Shortly after Jason Martinez became a Cooperative Research and Development Agreement (CRADA) specialist at Sandia National Laboratories in June 2013, he met with a group of principal investigators at an open poster session and discovered that none of them had heard of a CRADA.
That experience inspired Martinez to develop and implement Sandia’s first CRADA Strategy. Since its implementation in 2015, the CRADA Strategy has helped the Sandia CRADA portfolio grow and set records each year.
The strategy generates growth opportunities through education and outreach; builds, manages and leverages relationships across organizational boundaries; and promotes CRADAs as a mechanism to harness the innovation of industry and enhance laboratory capabilities. A big part of the strategy involves educating researchers and managers about CRADAs as an asset to advance Sandia’s mission while facilitating technology transfer (T2) in ways that will benefit the US economy.
Martinez has shared his experience and the success of Sandia’s CRADA Strategy with other Department of Energy (DOE) laboratories through the Technology Transfer Working Group (TTWG). He has also taken a temporary assignment at SLAC National Accelerator Laboratory, where he developed tools and a strategic plan for that laboratory’s T2 program. He also chaired a working group to propose changes to the CRADA DOE Order to bring consistency to contracts and statements of work.

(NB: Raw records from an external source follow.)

/-! ### The layout (R27, R29) -/

/-- The slot and the offset in it of a place in the call area (R413). -/
def slotPart (off : Nat) : Option (Nat × Nat) :=
  if 0x11000 ≤ off ∧ off < 0x1D000 then some ((off - 0x11000) / 0x1000, (off - 0x11000) % 0x1000) else none

/-- The queue and the offset in its block (R351). -/
def queuePart (off : Nat) : Option (Nat × Nat) :=
  if 0x20000 ≤ off ∧ off < 0x40000 then some ((off - 0x20000) / 128, (off - 0x20000) % 128) else none

/-- The die, the island and the offset in its block (R29). -/
def islandPart (off : Nat) : Option (Nat × Nat × Nat) :=
  if 0x200000 ≤ off ∧ off < 0x400000 then
    some ((off - 0x200000) / 0x100000, (off - 0x200000) % 0x100000 / 0x1000, (off - 0x200000) % 0x1000)
  else none

/-- The units of islands (R29). -/
inductive Unit_ where
  | compute (phys : Nat)
  | grinder (g : Nat)
  | memory (stack : Nat)
  | segment0 (die : Nat)
  | segment8 (die : Nat)
  | cache (die : Nat)
  | control
  | trust
  | gk (p : Nat)
  | courier (p : Nat)
  | plain
deriving DecidableEq, Repr

def unitOf (die i : Nat) : Unit_ :=
  if i < 84 then .compute (die * 84 + i)
  else if i < 100 then .grinder (die * 16 + (i - 84))
  else if i < 106 then .memory (die * 6 + (i - 100))
  else if i = 106 then .segment0 die
  else if i = 114 then .segment8 die
  else if i = 124 then .cache die
  else if die = 0 then (if i = 125 then .control else if i = 126 then .trust else if i = 127 ∨ i = 128 then .gk (i - 127) else .plain)
  else if 126 ≤ i ∧ i < 132 then .courier (i - 126)
  else .plain

/-! ### Widths (R8) -/

/-- Offsets of the 64-bit registers of an island block. -/
def wideRegs : Unit_ → List Nat
  | .compute _ => [0xA8, 0xB0, 0xC8, 0xD0, 0xE8, 0x108, 0x110, 0x160, 0x168, 0x180, 0x1C0, 0x1C8, 0x1E8]
  | .grinder _ => [0x48, 0x50, 0x58, 0x1C0]
  | .memory _ => [0x48, 0x50, 0x58, 0x60]
  | .segment0 _ => [0x58]
  | .segment8 _ => [0x40, 0x48, 0x50, 0x58, 0x60, 0x68, 0x80, 0x88, 0x90, 0x98, 0xA0, 0xA8, 0xC0]
  | .cache _ => [0x48, 0x50, 0x58, 0x60, 0x70]
  | .control => (List.range 256).map (fun k => 0x800 + 8 * k)
  | .trust => [0x40, 0x50, 0x60, 0x68, 0x88]
  | .gk _ => [0x48]
  | .courier _ => [0x48]
  | .plain => []

/-- A 64-bit register starts at an offset that is a multiple of 8. -/
def isWide (off : Nat) : Bool :=
  match slotPart off, queuePart off, islandPart off with
  | some (_, o), _, _ => o == 8
  | _, some (_, o), _ => o == 0x10 || o == 0x18
  | _, _, some (d, i, o) => (wideRegs (unitOf d i)).contains o
  | none, none, none =>
    off == 8 || off == 0x10 || (decide (0x40000 ≤ off) && decide (off < 0x48000)) || off == 0x48008 || off == 0x48010 || off == 0x48210 ||
    (decide (0x100000 ≤ off) && decide (off < 0x200000))

/-- The argument and reply bytes of a call slot, to which the manual gives no width. -/
def isCallBytes (off : Nat) : Bool := match slotPart off with | some (_, o) => decide (0x40 ≤ o) | none => false

/-- The accesses that R8 allows. -/
def accessFits (off n : Nat) (isRead : Bool) : Bool :=
  off % n == 0 && decide (off + n ≤ 0x2000000) &&
  (if n = 8 then isWide off || isCallBytes off else n == 4 && (isRead || !isWide (off / 8 * 8)))

/-- An access that R8 does not allow is dropped and logged; a read returns ones in each lane. The payload's size byte holds the size modulo 256:
DESIGN CHOICE, log entry 79. -/
def misaligned (who : Agent) (off n : Nat) (isRead : Bool) (s : State) : State :=
  let (f, s) := drawFree s
  let port := match who with | .host p => leBytes 1 p.val | .carrier _ => [Config.freeByte f 0]
  let s := logEvent .accessMisaligned (agentIsland who) (leBytes 4 off ++ leBytes 1 n ++ port) s
  if isRead then answer (List.replicate n 0xFF) s else s

/-! ### What registers read -/

/-- Put a Bool at a bit. -/
def bitAt (lo : Nat) (b : Bool) : Nat := fld lo (b2n b)

/-- Bit k set for each number of a list. -/
def maskOf (l : List Nat) : Nat := (l.map (2 ^ ·)).foldl (· + ·) 0

def sumOf (l : List Nat) : Nat := l.foldl (· + ·) 0
def maxOf (l : List Nat) : Nat := l.foldl max 0

/-- `ISL_STATE` (R29). -/
def islState (s : State) (die i : Nat) : Nat :=
  let x := getIsl s (islIx die i)
  let logical := if i < 84 then (logicalOf s (die * 84 + i)).getD 0xFF else 0xFF
  fld 8 logical + bitAt 4 x.faulty + bitAt 3 s.power.stretch.isSome + x.power

/-- `ISL_CLOCK` (R29). -/
def islClock (x : Island) : Nat := fld 16 x.floor + fld 8 x.target + x.current

/-- `ISL_MARGIN` (R444). -/
def islMargin (x : Island) : Nat :=
  fld 48 x.headroom + fld 32 (ofSigned 16 x.roDelta) + fld 24 x.slack + fld 16 x.vCode + fld 8 (min 0xFF x.alarms) + b2n x.belowGoal

/-- `SEG_MISSES` of an engine. -/
def segMisses (s : State) (e : Nat) : Nat := (tabGet (0 : Dword) s.seg.misses e).toNat

/-- `SEQ_STATE.STATE`. -/
def seqCode (c : Core) : Nat :=
  match c.phase with
  | .idle => 0
  | .boundary => 4
  | .saving => 5
  | .restoring => 6
  | .faulted => 8
  | .running => if c.wait.isSome then 2 else if c.halt then 7 else if (opAt c c.pc).isNone && !c.ended then 3 else 1

/-- Arrays 0-3 that meet a test, as a mask. -/
def arrMask (p : Nat → Bool) : Nat := maskOf ((List.range 4).filter p)

/-- `ARR_STATE`; whether a drain is in progress while an op of another mode waits is a question of time alone. -/
def arrState (f : Nat) (c : Core) : Nat :=
  let active := match c.mat.bind (fun m => findOp c m.seq) with | some o => (matOp o.word).mask | none => 0
  let drain := match c.mat, nextMat c with
    | none, some o => (matOp o.word).mode != c.arrMode && Config.freeChoice f % 2 == 1
    | _, _ => false
  fld 12 (arrMask (fun a => (tabGet arrAccReset c.acc a).kept)) + fld 8 active + bitAt 4 drain + fld 2 c.arrClass + c.arrMode

/-- `ACC_STATUS`. -/
def accStatus (c : Core) : Nat :=
  sumOf ((List.range 4).map (fun a => fld (16 + 2 * a) (tabGet arrAccReset c.acc a).r)) +
  fld 12 (arrMask (fun a => (tabGet arrAccReset c.acc a).sat != [] || (match c.mat with | some r => r.satArrays.contains a | none => false)))

/-- `VEC_STATE`; which sweep is in progress is a question of time alone. -/
def vecState (s : State) (f phys : Nat) : Nat :=
  let c := getCore s phys
  let occ := fun a => ((tabGet [] c.tiles a).filter (fun t => decide (t.state = .occupied))).length
  let fp64 := match c.vec.bind (fun v => findOp c v.seq) with
    | some o => (match opChain s phys o.word with | d :: _ => stFp64 d | [] => false)
    | none => false
  sumOf ((List.range 4).map (fun a => fld (16 + 4 * a) (occ a))) + (if c.vec.isSome then fld 2 (Config.freeChoice f % 3) else 0) +
  bitAt 1 fp64 + b2n c.vec.isSome

/-- `SEQ_STATE`. -/
def seqState (c : Core) : Nat :=
  fld 20 c.window.length + fld 16 (arrMask (fun k => c.window.any (fun o => o.started && opClass o.word == k))) + seqCode c

/-- The registers of a compute island. -/
def coreReg (s : State) (f phys o : Nat) : Nat :=
  let c := getCore s phys
  let x := getIsl s (islOfCore phys)
  match o with
  | 0x80 => c.fpStatus
  | 0xA0 => arrState f c
  | 0xA8 => c.arrBusy.toNat
  | 0xB0 => c.arrMacs.toNat
  | 0xC0 => accStatus c
  | 0xC8 => c.accReplays.toNat
  | 0xD0 => c.accSats.toNat
  | 0xE0 => vecState s f phys
  | 0xE8 => c.vecBusy.toNat
  | 0x100 => seqState c
  | 0x108 => c.pc
  | 0x110 => fld 56 c.fault.code + fld 52 c.fault.cls + bitAt 48 c.fault.valid + c.fault.addr
  | 0x118 => bitAt 0 c.halt
  | 0x140 => c.stallUs
  | 0x160 => c.dzFaults.toNat
  | 0x168 => c.sealFails.toNat
  | 0x180 => segMisses s (islOfCore phys)
  | 0x1C0 => islMargin x
  | 0x1C8 => fld 32 x.eccUncorrected.toNat + x.eccCorrected.toNat
  | 0x1E0 => bitAt 31 c.dbgPoison + fld 3 c.dbgWord
  | _ => 0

Martinez has shared his experience and the success of Sandia’s CRADA Strategy with other Department of Energy (DOE) laboratories through the Technology Transfer Working Group (TTWG).

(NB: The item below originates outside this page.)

-- ==== Sys2Proof/Machine/Dispatch.lean ====
section
/-! DEFINITION. What each command does to everything but the queue: one arm per row of the table. -/

namespace Sys2Proof.Machine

One example of Martinez’s creativity and innovation in transferring a specific technology was with the ongoing New Jersey Transit Corp. (NJT) TRANSITGRID Project, a first-of-its-kind electric microgrid for transportation, able to supply power during storms or other times of significant power failure. The project was conceived after Superstorm Sandy, which caused nearly $70 billion in damage in 2012.
Given the challenges inherent in balancing state and federal regulations, innovation was required for Sandia, a federal laboratory, and NJT, a state agency, to negotiate the terms of the $1 million umbrella CRADA. Multiple mechanisms and activities were used to facilitate the technology transfer, including a memorandum of understanding (MOU), a CRADA and a variety of funding sources. Although he had heard from other labs that the requirements of working with a state entity would be so burdensome as to be almost impossible, Martinez accepted the challenge, persevered, and came to an agreement on the CRADA terms and conditions, allowing the contract to be finalized.

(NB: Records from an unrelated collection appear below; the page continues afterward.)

/-- Single-stepping (R50) acts on the cores of a partition that enables it: `HALT` is written, and `STEP` on a core then halted issues its
next op; elsewhere a write of `SEQ_STEP` does nothing. The debug port (R8, R209) reads 8 bytes of a core's scratchpad at its index, or either half
of them, and moves the index on where the agent may look, and reads 0 otherwise. An access over a link that is not up does not arrive. -/
def Obligations.SteppingAndTheDebugPort : Prop :=
  ∀ (agent : Agent) (core : Fin 168) (halt : Bool) (half : Option (Fin 2)) (s : State),
    (reaches s agent = false ∨ singleStep s core.val = false →
      exec (.seqStepStep agent core halt) s = .next s ∧ exec (.seqStepHalt agent core halt) s = .next s) ∧
    (reaches s agent = true → singleStep s core.val = true →
      let u := setCore s core.val { getCore s core.val with halt := halt }
      exec (.seqStepHalt agent core halt) s = .next u ∧ (halt = false → exec (.seqStepStep agent core halt) s = .next u) ∧
      (∀ w, halt = true → canIssue (getCore u core.val) true = true → opAt (getCore u core.val) (getCore u core.val).pc = some (w, false) →
        opChecks u core.val (getCore u core.val) w = none → opClass w < 2 → ∃ t, exec (.seqStepStep agent core halt) s = .next t ∧
          Placed s t core.val w false ∧ (getCore t core.val).halt = true ∧ OtherCores core.val s t ∧ SameExcept [.cores, .seg] s t)) ∧
    (let at_ := match half with | some h => 4 * h.val | none => 0
     let n := match half with | some _ => 4 | none => 8
     let word := 8 * (getCore s core.val).dbgWord
     (reaches s agent = false → exec (.dbgScrDataRead agent ⟨core, half⟩) s = .next s) ∧
     (reaches s agent = true → mayPeek s agent core.val = false →
       exec (.dbgScrDataRead agent ⟨core, half⟩) s = .next { s with answers := s.answers ++ [zeros n] }) ∧
     (reaches s agent = true → mayPeek s agent core.val = true → ∃ t, exec (.dbgScrDataRead agent ⟨core, half⟩) s = .next t ∧
       t.answers = s.answers ++ [scrBytes s core.val (word + at_) n] ∧
       (getCore t core.val).dbgWord = ((getCore s core.val).dbgWord + 1) % 524288 ∧
       (getCore t core.val).dbgPoison = scrPoisoned s core.val word 8 ∧
       OtherCores core.val s t ∧ SameExcept [.cores, .answers] s t))

/-- A switch that the scheduler wants of a resident invocation below class Express takes a free slot of its partition's save pool and brings its
cores to their tile boundaries; with no free slot it is only logged (R207, R371). A core at its boundary with nothing left in its window saves its
registers, its queues, its kept accumulations and its live ranges to its spill area (R206, R208), and once these have been copied to the slot in HBM
it is free; when all have, the invocation is switched out (R370). -/
def Obligations.SwitchesSaveAtTileBoundaries : Prop :=
  ∀ (i : Nat) (s : State) (x : Invocation), getInv s i = some x →
    (∀ wanted, switchWanted s i = some wanted → x.state = .resident → x.early = none → x.cls ≠ 0 →
      (∀ k, freeSaveSlot s x.partition = some k → ∃ t y, exec (.switchRequest i) s = .next t ∧ getInv t i = some y ∧
        y.state = .switching ∧ y.slot = some k ∧ (∃ q, tabFind t.qs.pools x.partition = some q ∧ setHas q.used k = true) ∧
        (∀ p ∈ residentOn s i x, (getCore t p).phase = .boundary ∧
          ∀ o ∈ (getCore t p).window, o.started = true ∨ opClass o.word = 4)) ∧
      (freeSaveSlot s x.partition = none → ∃ t, exec (.switchRequest i) s = .next t ∧ t.log ≠ s.log ∧ SameExcept [.log] s t)) ∧
    (∀ (core : Fin 160) p, physOf s core.val = some p →
      let c := getCore s p
      (c.phase = .boundary → c.window = [] → ∃ t v, exec (.tileBoundarySave core) s = .next t ∧ (getCore t p).phase = .saving ∧
        (getCore t p).spill = some v ∧ v.pc = c.pc ∧ v.xs = c.xs ∧ v.lcs = c.lcs ∧ v.withdrawn = c.withdrawn ∧ v.wait = c.wait ∧
        v.live = c.live ∧ v.gens = c.gens ∧ v.acc = c.acc.filter (·.2.kept) ∧
        v.ranges = (c.live.filter (fun r => !r.reload)).map (fun r => (r.start, scrRead s p r.start r.length)) ∧
        (∀ j < v.image.length, memByte t (scratchKey p (opArea s p) + j) = (v.image.getD j (0, false)).1) ∧
        (∀ a, (a < scratchKey p (opArea s p) ∨ scratchKey p (opArea s p) + v.image.length ≤ a) → memByte t a = memByte s a) ∧
        OtherCores p s t ∧ SameExcept [.freeCtr, .mem, .poison, .cores] s t) ∧
      (∀ l v off, c.phase = .saving → c.inv = some i → c.spill = some v → logicalOf s p = some l →
        off = ((tabGet [] s.qs.savedCores i).map (fun (e : Nat × SavedCore) => e.2.image.length)).foldl (· + ·) 0 →
        (∀ a, slotBase s x = some a → hbmReady s x.cls (a + off) v.image.length = true) → ∃ t y, exec (.spillSaveDone core) s = .next t ∧
        (getCore t p).inv = none ∧ (getCore t p).phase = .idle ∧ (l, { v with slotOff := off }) ∈ tabGet [] t.qs.savedCores i ∧ getInv t i = some y ∧
        ((∀ k ∈ x.cores, k = l ∨ k ∈ x.saved) → y.state = .switchedOut ∧ y.switches = x.switches + 1 ∧ y.outSince = s.devTime) ∧
        ((∃ k ∈ x.cores, k ≠ l ∧ k ∉ x.saved) → y.state = x.state) ∧
        (∀ a, slotBase s x = some a →
          let u := hbmWrite (hbmTurn x.cls (a + off) v.image.length s) none (a + off) v.image []
          t.mem = u.mem ∧ t.poison = u.poison ∧ t.cache = u.cache ∧ t.mc = u.mc) ∧
        OtherCores p s t ∧ SameExcept (Reaches (.spillSaveDone core)) s t))

/-- A switched-out invocation that is runnable resumes once its cores are free and none goes before it (R370, R371): its slot is free again and
every core restores what it saved; a slot that cannot be read ends it with code 0x33. A core whose restore and reloads have finished issues
its withdrawn ops again, their transfers made anew, and runs from the saved PC (R208). -/
def Obligations.SwitchedOutInvocationsResume : Prop :=
  ∀ (i : Nat) (s : State) (x : Invocation), getInv s i = some x →
    (∀ (lost dead : Bool), runnable s i x = true → coresFree s x = true → x.early = none → x.refused = false →
      resumeBarred s x.partition = false → s.mode = .serving →
      (∀ e ∈ s.qs.invs, e.1 = i ∨ ¬(∃ k ∈ e.2.cores, k ∈ x.cores) ∨ goesBefore e.2 x = false) →
      dead = (match tabFind s.qs.pools x.partition with | some p => stackOffline s (stackOf p.base) | none => true) →
      ((lost = true ∨ dead = true) → ∃ t y, exec (.contextResume i lost) s = .next t ∧ getInv t i = some y ∧ y.early = some (.aborted, 0x33)) ∧
      (lost = false → dead = false →
        let saves := tabGet [] s.qs.savedCores i
        ∃ t y, exec (.contextResume i lost) s = .next t ∧ getInv t i = some y ∧ y.state = .resuming ∧ y.slot = none ∧
        (∀ e ∈ saves, ∀ p, physOf s e.1 = some p → (∀ k ∈ saves, k.2.live = []) → (∀ k ∈ saves, physOf s k.1 = some p → k = e) →
          (getCore t p).inv = some i ∧ (getCore t p).phase = .restoring ∧ (getCore t p).pc = e.2.pc ∧ (getCore t p).xs = e.2.xs ∧
          (getCore t p).lcs = e.2.lcs ∧ (getCore t p).acc = e.2.acc ∧ (getCore t p).tiles = e.2.tiles ∧
          (getCore t p).withdrawn = e.2.withdrawn) ∧
        (∀ l v p off d, saves = [(l, v)] → physOf s l = some p → v.live = [] → v.ranges = [(off, d)] →
          (∀ j < d.length, memByte t (scratchKey p off + j) = (d.getD j (0, false)).1) ∧
          ∀ a, (a < scratchKey p off ∨ scratchKey p off + d.length ≤ a) →
            (a < scratchKey p (opArea s p) ∨ scratchKey p (opArea s p) + v.image.length ≤ a) → memByte t a = memByte s a))) ∧
    (∀ (core : Fin 160) p l, physOf s core.val = some p → (getCore s p).inv = some i → logicalOf s p = some l → (getCore s p).phase = .restoring →
      (∀ n ∈ (getCore s p).reloads, ∀ v, getXfer s n = some v → xferDone v = true) → HostsServe s → ∃ t y, exec (.resumeRestoreDone core) s = .next t ∧
        (getCore t p).phase = .running ∧
        (getCore t p).window.map (fun o => (o.seq, o.word, o.addr)) = (getCore s p).withdrawn.map (fun o => (o.seq, o.word, o.addr)) ∧
        ((∀ o ∈ (getCore s p).withdrawn, opClass o.word ≠ 2) → (getCore t p).window = reissued (getCore s p).withdrawn) ∧
        (getCore t p).withdrawn = [] ∧ (getCore t p).pc = (getCore s p).pc ∧
        getInv t i = some y ∧ ((∀ k ∈ x.cores, k = l ∨ k ∈ x.saved) → y.state = .resident) ∧ OtherCores p s t ∧
        SameExcept (Reaches (.resumeRestoreDone core)) s t)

The project continues to move ahead, with NJT announcing $46 million in funding from the Federal Transit Administration in June 2019 for the distributed-generation portion of the NJT TRANSITGRID project. Those funds are being matched with $15.2 million from the New Jersey Transportation Trust Fund Authority. None of the work performed under the CRADA would have been possible without Martinez’s ability to find creative solutions to meet the requirements of both the federal government and the New Jersey Constitution.